So if I click on that first molecule link, you end up in ChemSpider. ChemSpider is a company that basically--there's about 20 million molecules that they're currently managing. They predict all kinds of properties of that film and what they enable me to do is to upload my molecules there and manage the searches, manage the archiving so I don't have to worry about it.

So most of the things that I'm showing you, if I can at all I'm going to get it off my server, put it into the cloud, have other people worry about it and optimally, do it in a redundant way. So if something goes wrong, I still have access to it. So this is a perfect example, ChemSpider, I can link to it and now if you want to know the molecular weights, whatever, there's also a bunch of information underneath here.

Now, there was one of these little links to an experimental plan, so there are pages on Useful Chem where this is me basically outlining a protocol for my students to follow. Now it may turn out that they won't follow it exactly and that's why they have to recall a log every single time you do it. But this is a way of streamlining that so I can ask them to do something.

Then there was a link to the molecules that we're trying to make. So why are we trying to make them? Because we have a collaborator and in this case, Rajarshi Guha at Indiana and he did docking studies. So he tries to take some of our molecules and fit them in the enzyme of the malarial parasite, and then he told us which molecules are most likely to be active. So he returned the list back to us.

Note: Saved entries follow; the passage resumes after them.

/-! `modRec` -/

@[simp] theorem State.modRec_phase (s : State) (f : Recorder → Recorder) : (s.modRec f).phase = s.phase := rfl
@[simp] theorem State.modRec_regs (s : State) (f : Recorder → Recorder) : (s.modRec f).regs = s.regs := rfl
@[simp] theorem State.modRec_time (s : State) (f : Recorder → Recorder) : (s.modRec f).time = s.time := rfl
@[simp] theorem State.modRec_clk (s : State) (f : Recorder → Recorder) : (s.modRec f).clk = s.clk := rfl
@[simp] theorem State.modRec_cd08 (s : State) (f : Recorder → Recorder) : (s.modRec f).cd08 = s.cd08 := rfl
@[simp] theorem State.modRec_chain (s : State) (f : Recorder → Recorder) : (s.modRec f).chain = s.chain := rfl
@[simp] theorem State.modRec_clocks (s : State) (f : Recorder → Recorder) : (s.modRec f).clocks = s.clocks := rfl
@[simp] theorem State.modRec_spread (s : State) (f : Recorder → Recorder) : (s.modRec f).spread = s.spread := rfl
@[simp] theorem State.modRec_ckout (s : State) (f : Recorder → Recorder) : (s.modRec f).ckout = s.ckout := rfl
@[simp] theorem State.modRec_power (s : State) (f : Recorder → Recorder) : (s.modRec f).power = s.power := rfl
@[simp] theorem State.modRec_rst (s : State) (f : Recorder → Recorder) : (s.modRec f).rst = s.rst := rfl
@[simp] theorem State.modRec_boot (s : State) (f : Recorder → Recorder) : (s.modRec f).boot = s.boot := rfl
@[simp] theorem State.modRec_unit (s : State) (f : Recorder → Recorder) : (s.modRec f).unit = s.unit := rfl
@[simp] theorem State.modRec_manil (s : State) (f : Recorder → Recorder) : (s.modRec f).manil = s.manil := rfl
@[simp] theorem State.modRec_motion (s : State) (f : Recorder → Recorder) : (s.modRec f).motion = s.motion := rfl
@[simp] theorem State.modRec_engine (s : State) (f : Recorder → Recorder) : (s.modRec f).engine = s.engine := rfl
@[simp] theorem State.modRec_sol (s : State) (f : Recorder → Recorder) : (s.modRec f).sol = s.sol := rfl
@[simp] theorem State.modRec_pwm (s : State) (f : Recorder → Recorder) : (s.modRec f).pwm = s.pwm := rfl
@[simp] theorem State.modRec_pilot (s : State) (f : Recorder → Recorder) : (s.modRec f).pilot = s.pilot := rfl
@[simp] theorem State.modRec_safety (s : State) (f : Recorder → Recorder) : (s.modRec f).safety = s.safety := rfl
@[simp] theorem State.modRec_recorder (s : State) (f : Recorder → Recorder) : (s.modRec f).recorder = f s.recorder := rfl
@[simp] theorem State.modRec_owner (s : State) (f : Recorder → Recorder) : (s.modRec f).owner = s.owner := rfl
@[simp] theorem State.modRec_cal (s : State) (f : Recorder → Recorder) : (s.modRec f).cal = s.cal := rfl
@[simp] theorem State.modRec_nvm (s : State) (f : Recorder → Recorder) : (s.modRec f).nvm = s.nvm := rfl
@[simp] theorem State.modRec_settle (s : State) (f : Recorder → Recorder) : (s.modRec f).settle = s.settle := rfl
@[simp] theorem State.modRec_pending (s : State) (f : Recorder → Recorder) : (s.modRec f).pending = s.pending := rfl

/-! `modCal` -/

@[simp] theorem State.modCal_phase (s : State) (f : Calendar → Calendar) : (s.modCal f).phase = s.phase := rfl
@[simp] theorem State.modCal_regs (s : State) (f : Calendar → Calendar) : (s.modCal f).regs = s.regs := rfl
@[simp] theorem State.modCal_time (s : State) (f : Calendar → Calendar) : (s.modCal f).time = s.time := rfl
@[simp] theorem State.modCal_clk (s : State) (f : Calendar → Calendar) : (s.modCal f).clk = s.clk := rfl
@[simp] theorem State.modCal_cd08 (s : State) (f : Calendar → Calendar) : (s.modCal f).cd08 = s.cd08 := rfl
@[simp] theorem State.modCal_chain (s : State) (f : Calendar → Calendar) : (s.modCal f).chain = s.chain := rfl
@[simp] theorem State.modCal_clocks (s : State) (f : Calendar → Calendar) : (s.modCal f).clocks = s.clocks := rfl
@[simp] theorem State.modCal_spread (s : State) (f : Calendar → Calendar) : (s.modCal f).spread = s.spread := rfl
@[simp] theorem State.modCal_ckout (s : State) (f : Calendar → Calendar) : (s.modCal f).ckout = s.ckout := rfl
@[simp] theorem State.modCal_power (s : State) (f : Calendar → Calendar) : (s.modCal f).power = s.power := rfl
@[simp] theorem State.modCal_rst (s : State) (f : Calendar → Calendar) : (s.modCal f).rst = s.rst := rfl
@[simp] theorem State.modCal_boot (s : State) (f : Calendar → Calendar) : (s.modCal f).boot = s.boot := rfl
@[simp] theorem State.modCal_unit (s : State) (f : Calendar → Calendar) : (s.modCal f).unit = s.unit := rfl
@[simp] theorem State.modCal_manil (s : State) (f : Calendar → Calendar) : (s.modCal f).manil = s.manil := rfl
@[simp] theorem State.modCal_motion (s : State) (f : Calendar → Calendar) : (s.modCal f).motion = s.motion := rfl
@[simp] theorem State.modCal_engine (s : State) (f : Calendar → Calendar) : (s.modCal f).engine = s.engine := rfl
@[simp] theorem State.modCal_sol (s : State) (f : Calendar → Calendar) : (s.modCal f).sol = s.sol := rfl
@[simp] theorem State.modCal_pwm (s : State) (f : Calendar → Calendar) : (s.modCal f).pwm = s.pwm := rfl
@[simp] theorem State.modCal_pilot (s : State) (f : Calendar → Calendar) : (s.modCal f).pilot = s.pilot := rfl
@[simp] theorem State.modCal_safety (s : State) (f : Calendar → Calendar) : (s.modCal f).safety = s.safety := rfl
@[simp] theorem State.modCal_recorder (s : State) (f : Calendar → Calendar) : (s.modCal f).recorder = s.recorder := rfl
@[simp] theorem State.modCal_owner (s : State) (f : Calendar → Calendar) : (s.modCal f).owner = s.owner := rfl
@[simp] theorem State.modCal_cal (s : State) (f : Calendar → Calendar) : (s.modCal f).cal = f s.cal := rfl
@[simp] theorem State.modCal_nvm (s : State) (f : Calendar → Calendar) : (s.modCal f).nvm = s.nvm := rfl
@[simp] theorem State.modCal_settle (s : State) (f : Calendar → Calendar) : (s.modCal f).settle = s.settle := rfl
@[simp] theorem State.modCal_pending (s : State) (f : Calendar → Calendar) : (s.modCal f).pending = s.pending := rfl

Well, why should we trust him? We have no reason to. So here's the procedure he's using and there's further links you can keep digging down to see the receptor areas that he used, why he used them. Over here, you see these links; these are links to the actual molecules. All right, in some way your Chemistry recognizes your molecule codes. This enable you to represent a molecule and you're just using text, so you don't have to draw it out.

So you can see here, molecule 1, this is what Rajarshi thought was the most useful molecule for us to make. So you can draw down and access the information as deeply as you wish. There's a procedure section which looks like what you would paper. And you can link to our data that there are spectrum. All right, so in Chemistry we take [indecipherable] which is basically a spectrum that helps you identify the molecule and helps you identify your [indecipherable].

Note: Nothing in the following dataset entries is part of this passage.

-- ==== Sys2Proof/Laws/PerInstr.lean ====
section
/-! SUPPORT. What holds of every command as syntax, constructor by constructor: the family `Header`. -/
namespace Sys2Proof.Laws.Header

open Sys2Proof

/-- A well-formed line has a well-formed header: a source, and an address that source may write (R171). -/
def Statement (i : Instr) : Prop := i.wf = true → ∀ ln, i.header = some ln → ln.wf = true

/-- A command without a header. -/
theorem none_of {i : Instr} (h : i.header = none) : Statement i := fun _ ln e => by rw [h] at e; exact nomatch e

/-- A line whose conditions begin with those of its header. -/
theorem some_of {i : Instr} {ln : LineHdr} (h : i.header = some ln) (w : i.wf = true → ln.wf = true) : Statement i :=
  fun hw x e => by rw [h] at e; cases e; exact w hw

/-- The first of the conditions. -/
theorem left1 {a b : Bool} (h : (a && b) = true) : a = true := (Bool.and_eq_true_iff.1 h).1
theorem left2 {a b c : Bool} (h : (a && b && c) = true) : a = true := left1 (left1 h)
theorem left3 {a b c d : Bool} (h : (a && b && c && d) = true) : a = true := left2 (left1 h)
theorem left4 {a b c d e : Bool} (h : (a && b && c && d && e) = true) : a = true := left3 (left1 h)
theorem left5 {a b c d e f : Bool} (h : (a && b && c && d && e && f) = true) : a = true := left4 (left1 h)
theorem left6 {a b c d e f g : Bool} (h : (a && b && c && d && e && f && g) = true) : a = true := left5 (left1 h)
theorem left7 {a b c d e f g i : Bool} (h : (a && b && c && d && e && f && g && i) = true) : a = true := left6 (left1 h)

/-- A line of the chain alone has a header in form. -/
theorem chain {ln : LineHdr} (h : ln.chainOnly = true) : ln.wf = true := left1 h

All we do is we put a link here and the person really doesn't even need to have a software installed, this is all browser-based. You click this link, it pops up the spectrum and then you can expand any of these areas to look for the fine detail.

That's something that's actually been a little bit annoying if you're trying to repeat something, you may on the supplementary section of the paper actually get--this is a PDF. But it's kind of convenient because if you were to expand it, you'd see that there's a lot more [indecipherable] there than it shows in the full picture. So that finally, when you see this conclusion--that the [indecipherable] product is obtained with 39% yield--you can actually see what evidence I'm bringing forth to make that statement. You can see all the way.

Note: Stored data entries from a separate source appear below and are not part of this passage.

theorem witness_PulseInputsCountAndMove :
    -- clause 1
    ((fun (n : Fin 8) (_ _ : Bool) (_ : ChainTime) (_ : Nat) (s : State) =>
      s.finBars n = true)
      0 true false 5 900 { upWith [(Reg.finCfg 0, 0xF0F)] with motion := { up.motion with fins := upd up.motion.fins 0 fun f => { f with edgeClk := some 2000000 } } }) ∧
    -- clause 2, rise
    ((fun (n : Fin 8) (level _ : Bool) (_ : ChainTime) (_ : Nat) (s : State) =>
      s.coreUp = true ∧ s.domainOn (72 + n.val) = true ∧ (s.motion.fins[n]).level ≠ level ∧ s.finBars n = false ∧ s.quad (evenOf n).val = false ∧ s.odoSource ≠ n.val + 1 ∧ fld (s.reg (Reg.finCfg n)) 12 2 = 0)
      0 true false 5 900 up) ∧
    -- clause 2, unselected
    ((fun (n : Fin 8) (level _ : Bool) (_ : ChainTime) (_ : Nat) (s : State) =>
      s.coreUp = true ∧ s.domainOn (72 + n.val) = true ∧ (s.motion.fins[n]).level ≠ level ∧ s.finBars n = false ∧ s.quad (evenOf n).val = false ∧ s.odoSource ≠ n.val + 1 ∧ fld (s.reg (Reg.finCfg n)) 12 2 = 1)
      7 true false 5 900 (upWith [(Reg.finCfg 7, 0x1000)])) ∧
    -- clause 3, even
    ((fun (n : Fin 8) (level : Bool) (_ : ChainTime) (_ : Nat) (s : State) =>
      s.coreUp = true ∧ s.domainOn (72 + n.val) = true ∧ (s.motion.fins[n]).level ≠ level ∧ s.finBars n = false ∧ s.quad (evenOf n).val = true ∧ s.odoSource ≠ (evenOf n).val + 1)
      0 true 5 900 (upWith [(Reg.finCfg 0, 0x8000)])) ∧
    -- clause 3, odd
    ((fun (n : Fin 8) (level : Bool) (_ : ChainTime) (_ : Nat) (s : State) =>
      s.coreUp = true ∧ s.domainOn (72 + n.val) = true ∧ (s.motion.fins[n]).level ≠ level ∧ s.finBars n = false ∧ s.quad (evenOf n).val = true ∧ s.odoSource ≠ (evenOf n).val + 1)
      1 true 5 900 (upWith [(Reg.finCfg 0, 0x8000)])) ∧
    -- clause 4
    ((fun (n : Fin 8) (level : Bool) (_ : ChainTime) (_ : Nat) (s : State) =>
      s.coreUp = true ∧ s.domainOn (72 + n.val) = true ∧ (s.motion.fins[n]).level ≠ level ∧ s.finBars n = false ∧ s.finBars (mateOf n) = false ∧ s.quad (evenOf n).val = true)
      1 true 5 900 (upWith [(Reg.finCfg 0, 0x8000)])) ∧
    -- clause 5
    ((fun (n : Fin 8) (s : State) =>
      s.coreUp = true ∧ s.domainOn (72 + n.val) = true ∧ (s.motion.fins[n]).stopped = false ∧ (s.motion.fins[n]).measured = true)
      3 { up with motion := { up.motion with fins := upd up.motion.fins 3 fun f => { f with stopped := false, measured := true } } }) ∧
    -- clause 6
    ((fun (n : Fin 8) (level _ : Bool) (_ : ChainTime) (_ : Nat) (s : State) =>
      s.coreUp = true ∧ s.domainOn (72 + n.val) = true ∧ s.domainOn 101 = true ∧ (s.motion.fins[n]).level ≠ level ∧ s.finBars n = false ∧ s.quad (evenOf n).val = false ∧ s.odoSource = n.val + 1)
      0 true false 5 900 (upWith [(Reg.finCfg 0, 0x2000), (Reg.odoCfg, 1)])) ∧
    -- clause 2, direction
    ((fun (n : Fin 8) (level _ : Bool) (_ : ChainTime) (_ : Nat) (s : State) =>
      s.coreUp = true ∧ s.domainOn (72 + n.val) = true ∧ (s.motion.fins[n]).level ≠ level ∧ s.finBars n = false ∧ s.quad (evenOf n).val = false ∧ s.odoSource ≠ n.val + 1 ∧ s.singleFin = true ∧ s.domainOn 101 = true ∧ fld (s.reg Reg.odoCfg) 4 2 = 2)
      7 true false 5 900 (upWith [(Reg.finCfg 7, 0x2000), (Reg.odoCfg, 0x3A1)])) ∧
    -- clause 6, rising
    ((fun (n : Fin 8) (level _ : Bool) (_ : ChainTime) (_ : Nat) (s : State) =>
      s.coreUp = true ∧ s.domainOn (72 + n.val) = true ∧ s.domainOn 101 = true ∧ (s.motion.fins[n]).level ≠ level ∧ s.finBars n = false ∧ s.quad (evenOf n).val = false ∧ s.odoSource = n.val + 1 ∧ fld (s.reg (Reg.finCfg n)) 12 2 = 0 ∧ xor level (bit (s.reg (Reg.finCfg n)) 14) = true)
      0 true false 5 900 (upWith [(Reg.odoCfg, 1)])) ∧
    -- clause 6, falling
    ((fun (n : Fin 8) (level _ : Bool) (_ : ChainTime) (_ : Nat) (s : State) =>
      s.coreUp = true ∧ s.domainOn (72 + n.val) = true ∧ s.domainOn 101 = true ∧ (s.motion.fins[n]).level ≠ level ∧ s.finBars n = false ∧ s.quad (evenOf n).val = false ∧ s.odoSource = n.val + 1 ∧ fld (s.reg (Reg.finCfg n)) 12 2 = 1 ∧ xor level (bit (s.reg (Reg.finCfg n)) 14) = false)
      0 true false 5 900 (upWith [(Reg.finCfg 0, 0x5000), (Reg.odoCfg, 1)])) ∧
    -- clause 6, other
    ((fun (n : Fin 8) (level _ : Bool) (_ : ChainTime) (_ : Nat) (s : State) =>
      s.coreUp = true ∧ s.domainOn (72 + n.val) = true ∧ s.domainOn 101 = true ∧ (s.motion.fins[n]).level ≠ level ∧ s.finBars n = false ∧ s.quad (evenOf n).val = false ∧ s.odoSource = n.val + 1 ∧ fld (s.reg (Reg.finCfg n)) 12 2 = 1 ∧ xor level (bit (s.reg (Reg.finCfg n)) 14) = true)
      0 true false 5 900 (upWith [(Reg.finCfg 0, 0x1000), (Reg.odoCfg, 1)])) ∧
    -- clause 7, single
    ((fun (n : Fin 8) (level both : Bool) (_ : ChainTime) (_ : Nat) (s : State) =>
      s.coreUp = true ∧ s.domainOn (72 + n.val) = true ∧ s.domainOn 101 = true ∧ (s.motion.fins[n]).level ≠ level ∧ s.finBars n = false ∧ s.quad (evenOf n).val = true ∧ s.odoSource = (evenOf n).val + 1 ∧ both = false)
      1 true false 5 900 (upWith [(Reg.finCfg 0, 0x8000), (Reg.odoCfg, 1)])) ∧
    -- clause 7, both
    ((fun (n : Fin 8) (level both : Bool) (_ : ChainTime) (_ : Nat) (s : State) =>
      s.coreUp = true ∧ s.domainOn (72 + n.val) = true ∧ s.domainOn 101 = true ∧ (s.motion.fins[n]).level ≠ level ∧ s.finBars n = false ∧ s.quad (evenOf n).val = true ∧ s.odoSource = (evenOf n).val + 1 ∧ both = true ∧ s.finBars (mateOf n) = false)
      1 true true 5 900 (upWith [(Reg.finCfg 0, 0x8000), (Reg.odoCfg, 1)])) := by
  refine ⟨?_, ?_, ?_, ?_, ?_, ?_, ?_, ?_, ?_, ?_, ?_, ?_, ?_, ?_⟩ <;> dsimp only <;> repeat' (first | refine And.intro ?_ ?_ | decide +kernel | constructor)

theorem witness_EncodersAreRead :
    -- clause 4
    ((fun (_ : Fin 4) (_ _ : Nat) (_ : Bool) (s : State) =>
      s.phase ≠ .running)
      1 10 4 true { phase := .boot }) ∧
    -- clause 5
    ((fun (p : Fin 4) (_ : Nat) (_ : Bool) (s : State) =>
      s.phase = .running ∧ s.domainOn (68 + p.val) = true ∧ bit (s.reg (Reg.encCfg p)) 21 = true)
      1 10 true (upWith [(Reg.encCfg 1, 0x200000)])) ∧
    -- clause 6
    ((fun (p : Fin 4) (_ : Nat) (_ : Bool) (s : State) =>
      bit (s.reg (Reg.encCfg p)) 21 = false)
      1 10 true up) ∧
    -- clause 7, off
    ((fun (n : Nat) (s : State) =>
      (∀ o, s.ckout.old = some o → o.2 ≤ n) ∧ bit (s.reg Reg.ckout) 18 = false)
      4 up) ∧
    -- clause 7, gated
    ((fun (n : Nat) (s : State) =>
      (∀ o, s.ckout.old = some o → o.2 ≤ n) ∧ bit (s.reg Reg.ckout) 18 = true ∧ s.clockOn (fld (s.reg Reg.ckout) 0 6) = false)
      4 { upWithout 102 with regs := [(Reg.ckout, 0x40001)] }) ∧
    -- clause 7, on
    ((fun (n : Nat) (s : State) =>
      (∀ o, s.ckout.old = some o → o.2 ≤ n) ∧ s.phase = .running ∧ s.ckout.start ≤ n ∧ s.ckout.wait ≤ s.ckoutCycles (s.reg Reg.ckout) n ∧ bit (s.reg Reg.ckout) 18 = true ∧ s.clockOn (fld (s.reg Reg.ckout) 0 6) = true ∧ ckoutDiv (s.reg Reg.ckout) ≠ 1)
      4800 (upWith [(Reg.ckout, 0x40040)])) ∧
    -- clause 7, source
    ((fun (n : Nat) (s : State) =>
      (∀ o, s.ckout.old = some o → o.2 ≤ n) ∧ s.phase = .running ∧ s.ckout.start ≤ n ∧ s.ckout.wait ≤ s.ckoutCycles (s.reg Reg.ckout) n ∧ bit (s.reg Reg.ckout) 18 = true ∧ s.clockOn (fld (s.reg Reg.ckout) 0 6) = true ∧ ckoutDiv (s.reg Reg.ckout) = 1)
      4800 (upWith [(Reg.ckout, 0x40001)])) ∧
    -- clause 7, gap
    ((fun (n : Nat) (s : State) =>
      (∀ o, s.ckout.old = some o → o.2 ≤ n) ∧ s.ckoutCycles (s.reg Reg.ckout) n < s.ckout.wait)
      4800 { upWith [(Reg.ckout, 0x40001)] with ckout := { wait := 10 ^ 9 } }) ∧
    -- clause 8
    ((fun (n until_ : Nat) (w : Word) (s : State) =>
      s.phase = .running ∧ s.ckout.old = some (w, until_) ∧ n < until_ ∧ s.clockOn (fld w 0 6) = true)
      4 5 0x40040 { up with ckout := { start := 9, old := some (0x40040, 5) } }) ∧
    -- clause 1
    ((fun (p : Fin 4) (s : State) =>
      s.coreUp = true ∧ s.domainOn (68 + p.val) = true ∧ s.encRole p ≠ 0 ∧ (s.motion.encs[p]).due ≤ s.clk)
      1 (upWith [(Reg.encCfg 1, 0x100018)])) ∧
    -- clause 2, low
    ((fun (p : Fin 4) (r : EncoderRead) (s : State) =>
      s.coreUp = true ∧ s.domainOn (68 + p.val) = true ∧ (s.motion.encs[p]).reading = true ∧ s.encRole p ≠ 1 ∧ r.startHigh = false)
      1 { startHigh := false, bits := 0, tail := false, endHigh := true } { upWith [(Reg.encCfg 1, 0x100018)] with motion := { up.motion with encs := upd up.motion.encs 1 fun e => { e with reading := true, fails := 2 } } }) ∧
    -- clause 2, tail
    ((fun (p : Fin 4) (r : EncoderRead) (s : State) =>
      s.coreUp = true ∧ s.domainOn (68 + p.val) = true ∧ (s.motion.encs[p]).reading = true ∧ s.encRole p ≠ 1 ∧ r.tail = true)
      1 { startHigh := true, bits := 0, tail := true, endHigh := true } { upWith [(Reg.encCfg 1, 0x100018)] with motion := { up.motion with encs := upd up.motion.encs 1 fun e => { e with reading := true, fails := 2 } } }) ∧
    -- clause 2, end
    ((fun (p : Fin 4) (r : EncoderRead) (s : State) =>
      s.coreUp = true ∧ s.domainOn (68 + p.val) = true ∧ (s.motion.encs[p]).reading = true ∧ s.encRole p ≠ 1 ∧ r.endHigh = false)
      1 { startHigh := true, bits := 0, tail := false, endHigh := false } { upWith [(Reg.encCfg 1, 0x100018)] with motion := { up.motion with encs := upd up.motion.encs 1 fun e => { e with reading := true, fails := 2 } } }) ∧
    -- clause 2, good
    ((fun (p : Fin 4) (_ : EncoderRead) (s : State) =>
      s.coreUp = true ∧ s.domainOn (68 + p.val) = true ∧ (s.motion.encs[p]).reading = true ∧ s.encRole p ≠ 1 ∧ (s.motion.encs[p]).valid = false)
      1 { startHigh := true, bits := 0x3, tail := false, endHigh := true } { upWith [(Reg.encCfg 1, 0x100018)] with motion := { up.motion with encs := upd up.motion.encs 1 fun e => { e with reading := true, fails := 2 } } }) ∧
    -- clause 2, jump
    ((fun (p : Fin 4) (r : EncoderRead) (s : State) =>
      s.coreUp = true ∧ s.domainOn (68 + p.val) = true ∧ (s.motion.encs[p]).reading = true ∧ s.encRole p ≠ 1 ∧ (s.motion.encs[p]).valid = true ∧ s.regN (Reg.encJump p) ≠ 0 ∧ (s.regN (Reg.encJump p) < (wordDiff (s.encWidth p) (r.bits.toNat % 2 ^ s.encWidth p) (s.motion.encs[p]).word.toNat).natAbs))
      1 { startHigh := true, bits := 0x3, tail := false, endHigh := true } { upWith [(Reg.encCfg 1, 0x100018), (Reg.encJump 1, 2)] with motion := { up.motion with encs := upd up.motion.encs 1 fun e => { e with reading := true, valid := true } } }) ∧
    -- clause 3, third
    ((fun (p : Fin 4) (r : EncoderRead) (s : State) =>
      s.coreUp = true ∧ s.domainOn (68 + p.val) = true ∧ (s.motion.encs[p]).reading = true ∧ s.encRole p = 1 ∧ r.startHigh = false ∧ 2 ≤ (s.motion.encs[p]).fails ∧ (s.motion.encs[p]).fault = false)
      1 { startHigh := false, bits := 0, tail := false, endHigh := true } { upWith [(Reg.encCfg 1, 0x080018), (Reg.encJump 1, 0)] with motion := { up.motion with encs := upd up.motion.encs 1 fun e => { e with reading := true, fails := 2 } } }) ∧
    -- clause 3, first
    ((fun (p : Fin 4) (r : EncoderRead) (s : State) =>
      s.coreUp = true ∧ s.domainOn (68 + p.val) = true ∧ (s.motion.encs[p]).reading = true ∧ s.encRole p = 1 ∧ r.tail = true ∧ (s.motion.encs[p]).fails < 2)
      1 { startHigh := true, bits := 0, tail := true, endHigh := true } { upWith [(Reg.encCfg 1, 0x080018), (Reg.encJump 1, 0)] with motion := { up.motion with encs := upd up.motion.encs 1 fun e => { e with reading := true } } }) ∧
    -- clause 3, drives
    ((fun (p : Fin 4) (r : EncoderRead) (s : State) =>
      s.coreUp = true ∧ s.domainOn (68 + p.val) = true ∧ (s.motion.encs[p]).reading = true ∧ s.encRole p = 1 ∧ r.startHigh = true ∧ r.tail = false ∧ r.endHigh = true ∧ s.odoSource = 9 + p.val ∧ s.domainOn 101 = true)
      1 { startHigh := true, bits := 9, tail := false, endHigh := true } { upWith [(Reg.encCfg 1, 0x080018), (Reg.encJump 1, 0), (Reg.odoCfg, 10)] with motion := { up.motion with encs := upd up.motion.encs 1 fun e => { e with reading := true, valid := true, fault := true, fails := 3, word := 5 } } }) ∧
    -- clause 3, good
    ((fun (p : Fin 4) (r : EncoderRead) (s : State) =>
      s.coreUp = true ∧ s.domainOn (68 + p.val) = true ∧ (s.motion.encs[p]).reading = true ∧ s.encRole p = 1 ∧ r.startHigh = true ∧ r.tail = false ∧ r.endHigh = true ∧ s.odoSource ≠ 9 + p.val)
      1 { startHigh := true, bits := 9, tail := false, endHigh := true } { upWith [(Reg.encCfg 1, 0x080018), (Reg.encJump 1, 0)] with motion := { up.motion with encs := upd up.motion.encs 1 fun e => { e with reading := true, valid := true, word := 5 } } }) := by
  refine ⟨?_, ?_, ?_, ?_, ?_, ?_, ?_, ?_, ?_, ?_, ?_, ?_, ?_, ?_, ?_, ?_, ?_, ?_, ?_⟩ <;> dsimp only <;> repeat' (first | refine And.intro ?_ ?_ | decide +kernel | constructor)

All right. The other thing that we do is we indexed the experiments with the molecules using different kinds of tags. There's something called an InChi which is a way of representing a molecule. There's also something called InChiki which for a number of reasons, I'm going to be switching more and more towards than--I can discuss that with a chemist at some of the time--but the point is that all these tags are indexed in Google, so if somebody is searching for that molecule they will show up the experiments that where we've used it.

OK, comparing experiments. So a bunch of pages is not really that handy to compare experiments. So one of the things that we started to do is to put similar experiments in a master table and this was using Google Docks which you saw earlier on, very convenient. You can share this Google Dock to anybody, it's a spreadsheet, you can collaborate, you can make it public, you can make it not public, you can have some people be able to edit it and some people not.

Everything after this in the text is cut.